Clients value our comprehensive counsel on regulatory issues attendant to these transactions, including compliance with the Securities Exchange Act, Investment Company Act, Investment Advisors Act, Blue Sky, and broker-dealer regulations. We also counsel investors on ERISA compliance for qualified plan investors, fund governance and termination provisions, and investment restrictions affecting tax-exempt entities.

Our Experience

  • Represented a fund formed to raise $150 million for the acquisition of office property, structuring the fund to accommodate both substantial U.S. tax-exempt investors and foreign investors. Subsequently structured the fund's conversion to a real estate investment trust (REIT) and advised fund investors on various management and liquidity issues.
  • Served as transaction counsel for a Small Business Administration-registered private equity fund in a variety of investments, including a mezzanine loan to a boutique hotel developer, an equity investment in a Hispanic-focused diabetic and general medical supplies business and in a moving boxes company.
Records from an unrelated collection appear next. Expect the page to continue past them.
-- ==== Sys2Proof/Laws/SameTiles.lean ====
section
/-! SUPPORT. What the definitions of Machine/Tiles.lean change (State.SameBut). -/

namespace Sys2Proof.Machine

theorem State.bellArrive_same {w : List Part} {a s : State} {x0 x1 x2} (h : State.SameBut w a s)
    (hw : [.regs, .bells, .looms, .sieves, .gates, .pairs, .faults, .out] ⊆ w) :
    State.SameBut w a (State.bellArrive s x0 x1 x2) := by
  unfold State.bellArrive
  with_reducible repeat' (first
    | exact h | assumption | refine State.checkFault_same ?_ (Part.sub (by decide) hw)
    | refine State.unitSignal_same ?_ hw | refine same_foldl ?_ _ ?_ | apply same_ite | apply_assumption | dsimp only
    | split | intro _ _ _ | intro _ _)

theorem State.placeIn_same {w : List Part} {a s : State} {x0 x1 x2 x3} (h : State.SameBut w a s)
    (hw : [.sram] ⊆ w) :
    State.SameBut w a (State.placeIn s x0 x1 x2 x3) := by
  unfold State.placeIn
  with_reducible repeat' (first
    | exact h | assumption | refine State.setTdata_same ?_ hw | refine same_foldl ?_ _ ?_ | apply same_ite
    | apply_assumption | dsimp only | split | intro _ _ _ | intro _ _)

theorem State.loomArrive_same {w : List Part} {a s : State} {x0 x1 x2 x3 x4 x5} (h : State.SameBut w a s)
    (hw : [.regs, .looms, .reeves, .faults] ⊆ w) :
    State.SameBut w a (State.loomArrive s x0 x1 x2 x3 x4 x5) := by
  unfold State.loomArrive
  with_reducible repeat' (first
    | exact h | assumption | refine State.checkFault_same ?_ (Part.sub (by decide) hw)
    | refine State.setLoom_same ?_ (Part.sub (by decide) hw) | refine State.feed_same ?_ (Part.sub (by decide) hw)
    | refine same_foldl ?_ _ ?_ | apply same_ite | apply_assumption | dsimp only | split | intro _ _ _ | intro _ _)

theorem mcastTo_same {w : List Part} {a s : State} {x0 x1 x2 x3 x4} (h : State.SameBut w a s)
    (hw : [.regs, .looms, .reeves, .faults] ⊆ w) :
    State.SameBut w a (mcastTo x0 x1 x2 x3 x4 s) := by
  fun_induction mcastTo x0 x1 x2 x3 x4 s
  with_reducible repeat' (first
    | exact h | assumption | refine State.loomArrive_same ?_ hw | refine same_foldl ?_ _ ?_ | apply same_ite
    | apply_assumption | dsimp only | split | intro _ _ _ | intro _ _)

theorem execMulticast_same {w : List Part} {a s : State} {x0 x1 x2 x3} (h : State.SameBut w a s)
    (hw : [.regs, .looms, .reeves, .faults] ⊆ w) :
    SameOut w a (execMulticast x0 x1 x2 x3 s) := by
  unfold execMulticast
  with_reducible repeat' (first
    | apply same_next | exact same_fault _ | exact h | assumption
    | refine State.checkFault_same ?_ (Part.sub (by decide) hw) | refine State.bump_same ?_ (Part.sub (by decide) hw)
    | refine mcastTo_same ?_ hw | refine same_foldl ?_ _ ?_ | apply sameOut_ite | apply same_ite | apply_assumption
    | dsimp only | split | intro _ _ _ | intro _ _)

theorem State.landed_same {w : List Part} {a s : State} {x0} (h : State.SameBut w a s)
    (hw : [.flight] ⊆ w) :
    State.SameBut w a (State.landed s x0) := by
  unfold State.landed
  with_reducible repeat' (first
    | exact h | assumption | refine State.withFlight_same ?_ hw | refine same_foldl ?_ _ ?_ | apply same_ite
    | apply_assumption | dsimp only | split | intro _ _ _ | intro _ _)

theorem State.dropHeld_same {w : List Part} {a s : State} {x0 x1 x2} (h : State.SameBut w a s)
    (hw : [.sram] ⊆ w) :
    State.SameBut w a (State.dropHeld s x0 x1 x2) := by
  unfold State.dropHeld
  with_reducible repeat' (first
    | exact h | assumption | refine State.setTdata_same ?_ hw | refine same_foldl ?_ _ ?_ | apply same_ite
    | apply_assumption | dsimp only | split | intro _ _ _ | intro _ _)

theorem State.placeTileAt_same {w : List Part} {a s : State} {x0 x1 x2} (h : State.SameBut w a s)
    (hw : [.sram] ⊆ w) :
    State.SameBut w a (State.placeTileAt s x0 x1 x2) := by
  unfold State.placeTileAt
  with_reducible repeat' (first
    | exact h | assumption | refine State.placeIn_same ?_ hw | refine same_foldl ?_ _ ?_ | apply same_ite
    | apply_assumption | dsimp only | split | intro _ _ _ | intro _ _)

theorem State.unitArrive_same {w : List Part} {a s : State} {x0 x1 x2 x3 x4 x5} (h : State.SameBut w a s)
    (hw : [.regs, .sram, .faults] ⊆ w) :
    State.SameBut w a (State.unitArrive s x0 x1 x2 x3 x4 x5) := by
  unfold State.unitArrive
  with_reducible repeat' (first
    | exact h | assumption | refine State.checkFault_same ?_ (Part.sub (by decide) hw)
    | refine State.dropHeld_same ?_ (Part.sub (by decide) hw)
    | refine State.placeTileAt_same ?_ (Part.sub (by decide) hw) | refine same_foldl ?_ _ ?_ | apply same_ite
    | apply_assumption | dsimp only | split | intro _ _ _ | intro _ _)

theorem State.arrive_same {w : List Part} {a s : State} {x0 x1 x2} (h : State.SameBut w a s)
    (hw : [.regs, .bells, .looms, .sieves, .gates, .pairs, .sram, .reeves, .faults, .out] ⊆ w) :
    State.SameBut w a (State.arrive s x0 x1 x2) := by
  unfold State.arrive
  with_reducible repeat' (first
    | exact h | assumption | refine State.loomArrive_same ?_ (Part.sub (by decide) hw)
    | refine State.unitArrive_same ?_ (Part.sub (by decide) hw)
    | refine State.setSieve_same ?_ (Part.sub (by decide) hw)
    | refine State.bellArrive_same ?_ (Part.sub (by decide) hw) | refine same_foldl ?_ _ ?_ | apply same_ite
    | apply_assumption | dsimp only | split | intro _ _ _ | intro _ _)

theorem execTileArrival_same {w : List Part} {a s : State} {x0 x1} (h : State.SameBut w a s)
    (hw : [.regs, .bells, .looms, .sieves, .gates, .pairs, .sram, .reeves, .flight, .faults, .out] ⊆ w) :
    SameOut w a (execTileArrival x0 x1 s) := by
  unfold execTileArrival
  with_reducible repeat' (first
    | apply same_next | exact same_fault _ | exact h | assumption
    | refine State.arrive_same ?_ (Part.sub (by decide) hw) | refine State.landed_same ?_ (Part.sub (by decide) hw)
    | refine same_foldl ?_ _ ?_ | apply sameOut_ite | apply same_ite | apply_assumption | dsimp only | split
    | intro _ _ _ | intro _ _)

end Sys2Proof.Machine
end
  • Represented several middle market private equity funds in connection with their capital investments of management buyouts, recapitalizations, strategic acquisitions, industry consolidations, or internal expansions for diversified portfolios of middle market privately held companies. Our transactional and tax lawyers have counseled the various funds through the acquisition, management and exit of the investments.
  • Represented a Chicago-based private equity fund in connection with its investment in a national sea food processor and distributor. Worked with the fund and the portfolio company's management in a complex leveraged recapitalization which included a senior loan facility from a national lending institution and the issuance of new preferred equity and mezzanine debt. Advised the company regarding the structuring and documentation of the transaction in a tax advantaged manner.
  • Represented a private equity fund focused on investing in companies located in smaller U.S. metropolitan markets in the completion of its fund formation documentation.
  • Served as fund and transaction counsel for a series of private equity funds making controlling investments in businesses in ownership/generational transitions, including a food brokerage, specialized candy manufacturer, pump manufacturer, branded ATM operator and maintenance businesses.
  • Represented a mobile home community investment fund in raising $30 million in an initial private offering.
  • Served as fund counsel to a related general purpose hedge fund and a hedge fund focused on energy related investments.
  • Served as fund and transactional counsel to a distressed real estate fund focused on secondary urban markets.
  • Represented several Chicago-based private equity funds in the committed capital range of $50 million to $250 million. Advised the middle market funds through all stages of their investment and provided corporate representation of the funds portfolio companies.